1

Sorry, edited with one more little nuance! I had simplified my raw file a little too much in the example I provided, so while your solution works beautifully as-is, what if there are a few extra things thrown into the second line? Those seem to throw off the xml_find_all(page, "//event"), since now it can't find that node. How can I get the script to ignore the extras (or maybe what is the right search term to incorporate them?) Thanks!!!

I'm new to working with xml, and I have some speech xml files that I'm trying to flatten into dataframes in R, but I can't get them to be read using some of the standard functions in the XML package. I think the problem is the plist format, because some of the other answers that I've tried to apply don't work on these files.

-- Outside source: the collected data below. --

-- ==== Sys2Proof/Machine/Fencing.lean ====
section
/-! DEFINITION. Chapter 4: fence triggers, the drain and its sweep, and the exit from FENCING. -/

namespace Sys2Proof.Machine

/-- R34: the fill-mode answer of a pending entry, for the dwords still owed. -/
def State.answerEntry (s : State) (i : SlotId) (e : Entry) : State :=
  s.toHost i (.completion
    ((s.slot i).policy.fill.answer e.tag (if e.kind.isRead then e.owed - e.delivered else 0)))

/-- R37: the remaining entries are answered and freed, oldest first. -/
def State.sweepLoop (i : SlotId) : List Entry → State → State
  | [], s => s
  | e :: rest, s => State.sweepLoop i rest ((s.answerEntry i e).freeEntry i e.tag)

/-- R37: the drain-end sweep. -/
def State.sweep (s : State) (i : SlotId) : State := s.sweepLoop i (s.slot i).entries

/-- R66: the slot leaves FENCING by its disposition. -/
def State.leaveFencing (s : State) (i : SlotId) : State :=
  match (s.slot i).ctl.disposition with
  | some .off => s.enterDischarging i .off
  | _ => s.enterIsolated i

/-- R63: the drain ends; what is left is swept, and the slot leaves FENCING. -/
def State.endDrain (s : State) (i : SlotId) : State := (s.sweep i).leaveFencing i

/-- R72: every tag becomes a ghost, and the ghost deadline becomes absent. -/
def Outbound.allGhosts (o : Outbound) : Outbound :=
  { tags := o.tags.map fun t => { t with ghost := true }, deadline := none }

/-- R54, R62: a fence trigger is taken in ONLINE or SUSPECT; in any other state it is ignored as a fence (R55). The drain is 0 for
reason REMOVED (R61), and for OVERCURRENT power goes off and the power-cut mark is set. -/
def State.fence (s : State) (i : SlotId) (reason : Reason) (disposition : Disposition) : State :=
  s.when (s.slot i).inService fun s =>
    let drain := if reason = .removed then 0 else (s.slot i).policy.drain
    let s := s.drive i fun sl =>
      { sl.moveTo .fencing with
        ctl.reason := some reason
        ctl.disposition := some disposition
        ctl.powerCut := sl.ctl.powerCut || reason = .overcurrent
        ctl.drainTimer := some (s.after drain)
        outbound := sl.outbound.allGhosts }
    let s := (s.absorbHeld i).blockHeld i
    let s := s.reportState i (some reason) (some (s.slot i).ctl.score)
    if drain = 0 || (s.slot i).entries.isEmpty then s.endDrain i else s

/-- R33: the entry is freed; a list left empty in FENCING ends the drain (R63). -/
def State.removeEntry (s : State) (i : SlotId) (tag : Tag) : State :=
  let s := s.freeEntry i tag
  if (s.slot i).ctl.state = .fencing && (s.slot i).entries.isEmpty then s.leaveFencing i else s

/-- DRAIN_EXPIRY (R63). -/
def State.drainExpiry (s : State) (i : SlotId) : State :=
  s.when ((s.slot i).ctl.state = .fencing && s.due (s.slot i).ctl.drainTimer) fun s => s.endDrain i

/-- R64: power is cut and the drain ends. -/
def State.overcurrentInFencing (s : State) (i : SlotId) : State :=
  (s.drive i fun sl => { sl with ctl.powerCut := true }).endDrain i

/-- R65: a presence loss ends the drain, and the slot goes to DISCHARGING with target OFF whatever its disposition. The recorded reason stays
(R65), and that a card reinserted during the discharge carries it into OFF, where R106 names REMOVED, is the model's choice (log 35). -/
def State.removedInFencing (s : State) (i : SlotId) : State := (s.sweep i).enterDischarging i .off

end Sys2Proof.Machine
end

My files look as follows (*****second line edited):

<?xml version="1.0" encoding="us-ascii"?>
<event id="111" extraInfo="CivilwarSpeeches" xmlns = "someurl>
    <meta>
            <title>Gettysburg</title>
            <date>1863-11-19</date>
            <organizations>
                    <org>Union</org>
            </organizations>
            <people>
                    <person id="0" type="President">Honest Abe</person>
            </people>
    </meta>
    <body>
            <section name="Address">
                    <speaker id="0">
                            <plist>
                                    <p>Four score and seven years ago</p>
                            </plist>
                    </speaker>
            </section>
    </body>
</event>

And I would like to end up with a dataframe that links some of the info in the two sections, something like

Section|Speaker|Speaker Type| Speaker Name|Body

Address|0 |President | Honest Abe |Four score and seven years ago

I found this answer fairly helpful, but it still can't seem to unpack my data. Parsing XML file with known structure and repeating elements

Any help would be appreciated!

icedredtea
  • 13
  • 3

1 Answers1

0

I prefer to use the xml2 library over the xml library.
This is a pretty straight forward problem. Read the data in, parse out the desired attributes and nodes and assemble into a data frame.

library(xml2)
page<-read_xml('<?xml version="1.0" encoding="us-ascii"?>
<event id="111">
         <meta>
         <title>Gettysburg</title>
         <date>1863-11-19</date>
         <organizations>
         <org>Union</org>
         </organizations>
         <people>
         <person id="0" type="President">Honest Abe</person>
         </people>
         </meta>
         <body>
         <section name="Address">
         <speaker id="0">
         <plist>
         <p>Four score and seven years ago</p>
         </plist>     </speaker>     </section>     </body> </event>')


#get the nodes
nodes<-xml_find_all(page, "//event")

#parse the requested information out of each node
Section<- xml_attr(xml_find_first(nodes, ".//section"), "name")
Speaker<- xml_attr(xml_find_first(nodes, ".//person"), "id")
SpeakerType<- xml_attr(xml_find_first(nodes, ".//person"), "type")
SpeakerName<- xml_text(xml_find_first(nodes, ".//person")) 
Body<- xml_text(xml_find_first(nodes, ".//plist/p"))  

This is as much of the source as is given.